Reputation: 3529
Is there a way to use groupby with a time threshold? For example, groupby times that are within 1min of eachother:
Cents | ED_YF | Vals | EventTimestamp | |
---|---|---|---|---|
10 | 182.5 | 3 | 323.473 | 2022-06-28 13:41:01 |
11 | 182.5 | 3 | 323.473 | 2022-06-28 13:41:01 |
12 | 153.5 | 2 | 384.767 | 2022-06-28 14:36:15 |
13 | 153.5 | 2 | 384.767 | 2022-06-28 14:37:11 |
14 | 43 | 2 | 107.785 | 2022-06-28 16:40:37 |
15 | 43 | 2 | 107.785 | 2022-06-28 16:40:37 |
4 | 152 | 2 | 381.007 | 2022-06-28 16:41:00 |
5 | 152 | 2 | 381.007 | 2022-06-28 16:41:00 |
I've seen it used in a merge_asof, where a threshold is a provided input, but I havent seen anything similar in the Panda docs for a GroupBy... In this example, I'm looking to add a column ["GroupID"] (.ngroup()) based on the column EventTimestamp:
Cents | ED_YF | Vals | EventTimestamp | GroupID | |
---|---|---|---|---|---|
10 | 182.5 | 3 | 323.473 | 2022-06-28 13:41:01 | 0 |
11 | 182.5 | 3 | 323.473 | 2022-06-28 13:41:01 | 0 |
12 | 153.5 | 2 | 384.767 | 2022-06-28 14:36:15 | 1 |
13 | 153.5 | 2 | 384.767 | 2022-06-28 14:37:11 | 1 |
14 | 43 | 2 | 107.785 | 2022-06-28 16:40:37 | 2 |
15 | 43 | 2 | 107.785 | 2022-06-28 16:40:37 | 2 |
4 | 152 | 2 | 381.007 | 2022-06-28 16:41:00 | 2 |
5 | 152 | 2 | 381.007 | 2022-06-28 16:41:00 | 2 |
Thanks!
Upvotes: 1
Views: 218
Reputation: 14073
Try using cumsum
df['GroupID'] = (df['EventTimestamp'].diff() >= pd.Timedelta('1T')).cumsum()
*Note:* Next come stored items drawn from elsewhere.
-- ==== Sys2Proof/Tests/Slice0.lean ====
section
/-! SUPPORT. The model's own tests: what the well-formedness check refuses, instruction words written out from the spec's formats, single steps with results worked by hand, and for every statement with hypotheses concrete states and operands that meet them. -/

namespace Sys2Proof.Tests

open Sys2Proof Sys2Proof.Machine

set_option Elab.async false

/-! ## Well-formedness: one ill-formed term for each check (07 R353, R354) -/

/-- Fields of format V with registers 1, 2 and 3, under p0, in type `t`. -/
def fv (t : BitVec 3) : FV := { vd := 1, va := 2, vb := 3, p := 0, t := t }
/-- The same in format VX. -/
def fx (t : BitVec 3) : FV := { fv t with x := true }
/-- Fields of format S or E: s1 from s2 and s3 + `imm`. -/
def fs (imm : BitVec 9) : FS := { sd := 1, sa := 2, sb := 3, imm := imm }
/-- Fields of format M: v1 or s1, the base in s2, no offset, p0, device space. -/
def fm (w : BitVec 2) : FM := { vd := 1, sa := 2, vi := 3, p := 0, sp := true, w := w, ofs := 0, sb := 3 }

theorem test_wf_accepts : CoreInstr.wf ⟨0x01, .v (fv 1)⟩ = true := by decide
theorem test_wf_refuses_unassigned : CoreInstr.wf ⟨0x00, .v (fv 1)⟩ = false := by decide
theorem test_wf_refuses_other_format : CoreInstr.wf ⟨0x01, .s (fs 0)⟩ = false := by decide
theorem test_wf_refuses_x_in_v : CoreInstr.wf ⟨0x01, .v (fx 1)⟩ = false := by decide
theorem test_wf_refuses_vc_in_v : CoreInstr.wf ⟨0x01, .v { fv 1 with vc := 1 }⟩ = false := by decide
theorem test_wf_refuses_rnd_in_v : CoreInstr.wf ⟨0x01, .v { fv 1 with rnd := 1 }⟩ = false := by decide
theorem test_wf_refuses_sat_in_v : CoreInstr.wf ⟨0x01, .v { fv 1 with sat := true }⟩ = false := by decide
theorem test_wf_refuses_v_in_vx : CoreInstr.wf ⟨0x90, .v (fv 1)⟩ = false := by decide
theorem test_wf_refuses_reserved_type : CoreInstr.wf ⟨0x01, .v (fv 6)⟩ = false := by decide
theorem test_wf_refuses_type_of_vfma : CoreInstr.wf ⟨0x90, .v (fx 3)⟩ = false := by decide
theorem test_wf_refuses_source_type : CoreInstr.wf ⟨0x18, .v { fv 1 with vb := 7 }⟩ = false := by decide
theorem test_wf_refuses_width : CoreInstr.wf ⟨0xA0, .m (fm 3)⟩ = false := by decide
theorem test_wf_refuses_thread : (Instr.vadd 2048 (fv 1)).wf = false := by decide
theorem test_wf_refuses_word : (Instr.vadd 0 (fv 7)).wf = false := by decide
theorem test_wf_takes_last_thread : (Instr.vadd 2047 (fv 1)).wf = true := by decide

/-! ## Instruction words, bit by bit from the formats (07 R353, R355) -/

/-- V: OP 0x01, VD 1, VA 2, VB 3, P 0, T 1: VADD v1, v2, v3 in FP32. -/
theorem test_word_vadd :
    decodeCore (0#32 ++ 0b00000001_000001_000010_000011_000_001#32) = some ⟨0x01, .v (fv 1)⟩ := by decide
/-- VX: OP 0x90, and VC 4, RND 1, SAT 0 in the second word: VFMA. -/
theorem test_word_vfma :
    decodeCore (0b00000000000000000000000_0_01_000100#32 ++ 0b10010000_000001_000010_000011_101_010#32) =
      some ⟨0x90, .v { vd := 1, va := 2, vb := 3, p := 5, t := 2, x := true, vc := 4, rnd := 1 }⟩ := by decide
/-- V: OP 0x3C, PAND p1, p2, p3. -/
theorem test_word_pand :
    decodeCore (0#32 ++ 0b00111100_000001_000010_000011_000_000#32) = some ⟨0x3C, .v (fv 0)⟩ := by decide
/-- S: OP 0x40, SD 1, SA 2, SB 3, IMM9 −1: SADD. -/
theorem test_word_sadd :
    decodeCore (0#32 ++ 0b01000000_00001_00010_00011_111111111#32) = some ⟨0x40, .s (fs 0x1FF)⟩ := by decide
/-- SI: OP 0xC0, SD 31, IMM32 in the second word: SLI. -/
theorem test_word_sli :
    decodeCore (0x80000001#32 ++ 0b11000000_11111_0000000000000000000#32) = some ⟨0xC0, .si ⟨31, 0x80000001⟩⟩ := by decide
/-- M: OP 0xA4, VD 1, SA 2, VI 3, P 6, SP 1, W 2, reserved 0; OFS24 −2, SB 5 in the second word: VGATH. -/
theorem test_word_vgath :
    decodeCore (0b000_00101_111111111111111111111110#32 ++ 0b10100100_000001_00010_000011_110_1_10_0#32) =
      some ⟨0xA4, .m { vd := 1, sa := 2, vi := 3, p := 6, sp := true, w := 2, ofs := 0xFFFFFE, sb := 5 }⟩ := by decide
/-- B: OP 0x61, P 7, OFS21 −1: BANY. -/
theorem test_word_bany :
    decodeCore (0#32 ++ 0b01100001_111_111111111111111111111#32) = some ⟨0x61, .b ⟨7, 0x1FFFFF⟩⟩ := by decide
/-- BC: OP 0x66, SA 1, SB 2, OFS14 −8192: BLT. -/
theorem test_word_blt :
    decodeCore (0#32 ++ 0b01100110_00001_00010_10000000000000#32) = some ⟨0x66, .bc ⟨1, 2, 0x2000⟩⟩ := by decide
/-- E: OP 0x7B, SD 1, IMM9[0] 1: RDFPS that clears. -/
theorem test_word_rdfps :
    decodeCore (0#32 ++ 0b01111011_00001_00000_00000_000000001#32) = some ⟨0x7B, .e ⟨1, 0, 0, 1⟩⟩ := by decide
theorem test_word_unassigned : decodeCore (0#32 ++ 0b01111010_00001_00000_00000_000000000#32) = none := by decide
theorem test_word_reserved_vx :
    decodeCore (0b00000000000000000000001_0_00_000000#32 ++ 0b10010000_000001_000010_000011_000_000#32) = none := by decide
theorem test_word_reserved_m :
    decodeCore (0#32 ++ 0b10100000_000001_00010_000011_000_1_00_1#32) = none := by decide
/-- The longest encodings of the round trip: a well-formed word of each format comes back. -/
theorem test_words_round_trip :
    ∀ c ∈ ([⟨0x05, .v (fv 5)⟩, ⟨0x98, .v { fx 5 with vb := 2, rnd := 3, sat := true, vc := 63 }⟩, ⟨0x4B, .s (fs 0x100)⟩,
      ⟨0xC1, .si ⟨31, 0xFFFFFFFF⟩⟩, ⟨0xA9, .m { fm 2 with ofs := 0x800000, sb := 31 }⟩, ⟨0x67, .b ⟨7, 0x100000⟩⟩,
      ⟨0x64, .bc ⟨31, 31, 0x3FFF⟩⟩, ⟨0x79, .e (fs 0x1FF)⟩] : List CoreInstr),
      c.wf = true ∧ decodeCore (encodeCore c) = some c := by decide
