/-- One access of the register window (R403): offset, size in bytes and value; a read offers none. The table has no row of its own for
reads: they come by the register's row (DESIGN CHOICE, log 185). -/
structure RegAccess where
  off : Nat
  size : Nat
  value : BitVec 64
  read : Bool := false
deriving DecidableEq, Repr

/-- The flit header (Table 13-3) of a flit received; the type is the row's. -/
structure FlitHdr where
  port : Port
  channel : BitVec 2
  seq : BitVec 12
  ack : BitVec 12
  ackValid : Bool
  creditCh : BitVec 2
  credits : BitVec 6
  words : BitVec 8
  /-- a word's parity fails on its way from the port to its consumer (R270) -/
  torn : Bool := false
deriving DecidableEq, Repr

/-- The update parameters of a TUNE and what it trains on (Table 11-6, R213): FP32 parameters, the number of steps, and the examples with
their target bitmaps, as position 0 has read them from the host (that later positions learn them with the call's entry is the model's
choice, log 165). -/
structure TuneParams where
  lr : F32 := 0
  beta1 : F32 := 0
  beta2 : F32 := 0
  eps : F32 := 0
  steps : Nat := 0
  examples : List (Nat × Bytes) := []
deriving DecidableEq, Repr

/-- A block of 32 elements with its scale code (Table 03-2). -/
structure Block where
  scale : Nat
  codes : List Int
deriving DecidableEq, Repr

/-- The call, step and token that work serves: call-sheet index, step counter, token within the step. -/
structure WorkRef where
  call : Nat
  step : Nat
  token : Nat
deriving DecidableEq, Repr

/-- Names one column tile of one matrix product of one step. -/
structure SumKey where
  work : WorkRef
  matrix : Nat
  colTile : Nat
deriving DecidableEq, Repr

/-- An input vector as its special-function unit forms it, before its outliers leave it and its blocks are quantised (R59, R61):
the matrix whose handoff forms it, or the embedding; whether it is quantised as A8; its elements. The manual gives the unit's
functions no formula, so the elements come with the command. -/
structure VecIn where
  source : Nat
  a8 : Bool
  values : List F32
deriving DecidableEq, Repr

/-- A product's input vector reaching a tile (R28 to R30, R62, R73): the column tile, the row tile, and the index of the placed
transfer it needs (R19; 0: none). A transposed product's key numbers the row tile of its outputs from 65,536, and its `rowTile` is
the column tile that it drives. The span itself is the activation buffer's. -/
structure ProductReq where
  key : SumKey
  rowTile : Nat
  transposed : Bool
  needs : Nat
deriving DecidableEq, Repr

/-- A read of one lattice block as the memory answers: which bits of the block's 8 words, its column parity word, its
row parity byte and its column parity bit differ from what was stored (R290, R291); of HBM, whether the stack's own on-die ECC reported
a correction beneath it (R307). -/
structure Flips where
  word : List (Nat × BitVec 64)
  colpar : BitVec 64
  rowpar : BitVec 8
  cppar : Bool
  onDie : Bool := false
deriving DecidableEq, Repr

/-- A read of an SRAM block whose bits differ from what was stored (R290, R302): the die, 4 for the hub; the macro, and the block in
it; its store class, the row of Table 14-4, by what the block holds; and whether the word that the read corrects has been written since
an earlier correction of it. The manual places nothing in the macros, so place, class and writing come with the read. -/
structure SramRead where
  die : Nat
  macro_ : Nat
  block : Nat
  cls : Nat
  flips : Flips
  written : Bool
deriving DecidableEq, Repr

/-- A read of one block of a master slot: the block's number in the slot, the first copy as it is read, and the second copy, read
when the first is uncorrectable (R296). -/
structure BlockRead where
  block : Nat
  first : Flips
  second : Flips
deriving DecidableEq, Repr

/-- The zero read and the injection reads of one tile (Table 06-3): the code of each slice with no row driven, and with the charge of
codes +96 and -96 injected. -/
structure SliceReads where
  tile : Nat
  zero : List Int
  injPos : List Int
  injNeg : List Int
deriving DecidableEq, Repr

/-- What a clapper phase is run for: the check of R309 and R25, or a fit phase, forward or transposed (Table 06-3). -/
inductive ClapperUse where
  | check
  | fit
  | fitTransposed
deriving DecidableEq, Repr

/-- What the verify read after a program step found in the row (02, "Programming"). -/
structure ProgRead where
  /-- verify codes of the row's 1,072 cells, 1/8 level (Table 02-7): column `c` has its positive cell at 2c and its negative cell
  at 2c + 1; columns 0-511 weight, 512-527 spare, 528-535 reference -/
  codes : List Nat
  /-- a row driver or the deck select failed (R40) -/
  driver : Bool
deriving DecidableEq, Repr

/-- A unit that runs slates (Table 15-3). -/
inductive SlateUnit where
  | bough (b : Nat)
  | pipe (engine pipe : Nat)
  | lane (l : Nat)
  | graft
  | matte
  | conversion
deriving DecidableEq, Repr

/-- A regulator's answer to STATUS_WORD (R363): address, page, word, and whether it is a warning or a fault. -/
structure RegStatus where
  addr : Nat
  page : Nat
  word : BitVec 16
  warning : Bool
  fault : Bool
deriving DecidableEq, Repr
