/-- A tile (Table 02-1). -/
structure Tile where
  /-- [R411; 1; 0] retired from manufacture -/
  mfgBad : Bool := false
  /-- [R40; 1; 0] -/
  retired : Bool := false
  /-- [R24; 8 records] deck d's record, default the record of manufacture -/
  decks : Tbl Deck := []
  /-- [R37; 16 entries] default the free entry -/
  remap : Tbl Remap := []
  /-- [R36] -/
  active : Act := .idle
  /-- [R36] products whose next phase waits, in order of arrival -/
  queue : List Nat := []
  /-- [R44] programming jobs, in order of request -/
  jobs : List ProgJob := []
  /-- [R44; 1; 0] a program step is owed -/
  owed : Bool := false
  /-- [R44; 1; 0] the owed interval runs -/
  owing : Bool := false
  /-- [R126; 1; 0] a forced gap withholds the next product grant -/
  forced : Bool := false
  /-- [R104; 1; 0] held by an overflow pass of its tile group -/
  held : Bool := false
  /-- [R126; 64; 0] tick of the last gap phase -/
  gapAt : Nat := 0
  /-- [R109, R128; count; 0] products -/
  products : Nat := 0
  /-- [Table 02-9; 256 x 12; 0] applied slice offsets, 1/64 LSB -/
  offset : Tbl Int := []
  offsetTarget : Tbl Int := []
  /-- [Table 02-9; 256 x 16; 0x8000] applied slice gains -/
  gain : Tbl Nat := []
  gainTarget : Tbl Nat := []
  /-- [Table 02-9; 256 x 6; 0] skews and their targets -/
  skew : Tbl Int := []
  skewTarget : Tbl Int := []
  /-- [R314; one; none] repeat pending -/
  repeat_ : Option Repeat := none
  /-- [R314; list; empty] suspects folded into the next repeat, in order of arrival -/
  folded : List Repeat := []
deriving DecidableEq, Repr

/-- A bough: reference generator, switch, correction lane and calibration (R120, R123, R366). -/
structure Bough where
  ref : RefState := .cold
  switch : SwitchState := .closed
  /-- [R118; 16 signed; 0] last valid temperature, 1/16 °C -/
  temp : Int := 0
  /-- [R118; 1; 0] the latest sample is valid -/
  tempValid : Bool := false
  /-- [R123; 16 signed; none] calibration temperature -/
  calTemp : Option Int := none
  runOn : Bool := false
  runPending : Bool := false
  /-- [R126; 64; 0] tick at which the run started -/
  runFrom : Nat := 0
  /-- [R124; list; empty] reference sweeps of the run: tile, deck, sweep number and codes -/
  runSweeps : List (Nat × Nat × Nat × List Int) := []
  /-- [R127; list; empty] decks that entered PROGRAMMING during the run: tile * 8 + deck -/
  runSkip : List Nat := []
  /-- [R131; 1; 0] the slice parameters wait for the zero read and injection reads of a start -/
  coldCal : Bool := false
  /-- [R127] valid samples taken during the run: sum and count -/
  runSum : Int := 0
  runCount : Nat := 0
  /-- [R123; 1; 0] a run has completed since the start -/
  runDone : Bool := false
  /-- [R321; 1; 0] -/
  withdrawn : Bool := false
  /-- [R366; 64; 0] tick of the last grant -/
  lastGrant : Nat := 0
  /-- [R113; at most 8] products whose continuity check is pending -/
  checks : List Nat := []
  /-- [R85; 1; 0] a drain waits for this bough -/
  draining : Bool := false
  /-- [R351; list; empty] the RESET descriptors of scope 4 that the running bough reset answers -/
  resetJobs : List Job := []
  /-- [R121; list; empty] rings whose ARRAY_TEST waits for the reference -/
  testWaits : List RingId := []
  /-- [R121, R366] products that wait for the reference or the switch -/
  waiting : List Nat := []
deriving DecidableEq, Repr

/-- What the calibration save area holds of one bough (R131): the calibration temperature, and by tile the targets and
applied values of every correction parameter (the other fields of a tile are not part of the area). -/
structure CalSave where
  temp : Option Int := none
  tiles : List (Nat × Tile) := []
deriving DecidableEq, Repr

/-- A tile product in flight (R73 to R75, R94, R95). -/
structure Prod where
  id : Nat
  key : SumKey
  rowTile : Nat
  tile : Nat
  deck : Nat
  premium : Bool
  a8 : Bool
  transposed : Bool
  mode : ProdMode
  image : Nat
  format : Nat
  /-- drive code D (R62) -/
  drive : Nat
  /-- aligned codes of the span, before a retry's halving -/
  codes : List Int
  /-- high and low digits by row -/
  high : List Int
  low : List Int
  /-- phases still to run: (high digit?, first row, last row + 1) -/
  plan : List (Bool × Nat × Nat)
  /-- phases planned per digit position (high, low), for the bounds -/
  planned : Nat × Nat
  /-- corrected totals by column, 2^-16 LSB (R74 step 2) -/
  hiVal : List Int
  loVal : List Int
  clipped : List Nat
  zeroInput : Bool
  nonfinite : Bool
  /-- latched at the first phase (R95): slice offsets, slice gains, column gains, drift factor, suspended columns -/
  latched : Bool
  offsets : Tbl Int
  gains : Tbl Nat
  colGains : Tbl Nat
  drift : Nat
  suspended : List Nat
  /-- outlier rows still to be read in line, and in the overflow pass -/
  inline : List (Nat × F32)
  overflow : List (Nat × F32)
  /-- outlier sum by column in units of 2^-173, and its non-finite class -/
  outSum : List Int
  outNf : List (Option Acc)
  /-- the overflow or clip pass is still to run -/
  passNeeded : Bool
  unbounded : Bool
  suspect : Bool
  sampledCh : Option Nat
  retry : Nat
  /-- its bough has added its terms; the product is kept for a check or a repeat (R313) -/
  summed : Bool := false
  /-- [R88] the 105 °C column of Table 04-3 applied at its first phase -/
  hot : Bool := false
  /-- [R291] bits that miscorrected reads of its master slot delivered wrong, by byte of the slot -/
  wrong : List (Nat × Byte) := []
  /-- [R106] suspended columns whose master column is still to be read, numbered from 1,024 -/
  susp : List Nat := []
  /-- [R17; 1; 0] the wait that runs behind another deck of its tile has been counted -/
  waited : Bool := false
deriving DecidableEq, Repr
Cents ED_YF Vals EventTimestamp GroupID
10 182.5 3 323.473 2022-06-28 13:41:01 0
11 182.5 3 323.473 2022-06-28 13:41:01 0
12 153.5 2 384.767 2022-06-28 14:36:15 1
13 153.5 2 384.767 2022-06-28 14:37:11 1
14 43.0 2 107.785 2022-06-28 16:40:37 2
15 43.0 2 107.785 2022-06-28 16:40:37 2
4 152.0 2 381.007 2022-06-28 16:41:00 2
5 152.0 2 381.007 2022-06-28 16:41:00 2
Upvotes: 2
Reputation: 803
Here is my answer:
import pandas as pd
df = pd.DataFrame({'EventTimestamp': ['2022-06-28 13:41:01', '2022-06-28 13:41:01',
'2022-06-28 14:36:15', '2022-06-28 14:37:11',
'2022-06-28 16:40:37', '2022-06-28 16:40:37',
'2022-06-28 16:41:00', '2022-06-28 16:41:00']})
df['EventTimestamp'] = pd.to_datetime(df['EventTimestamp'])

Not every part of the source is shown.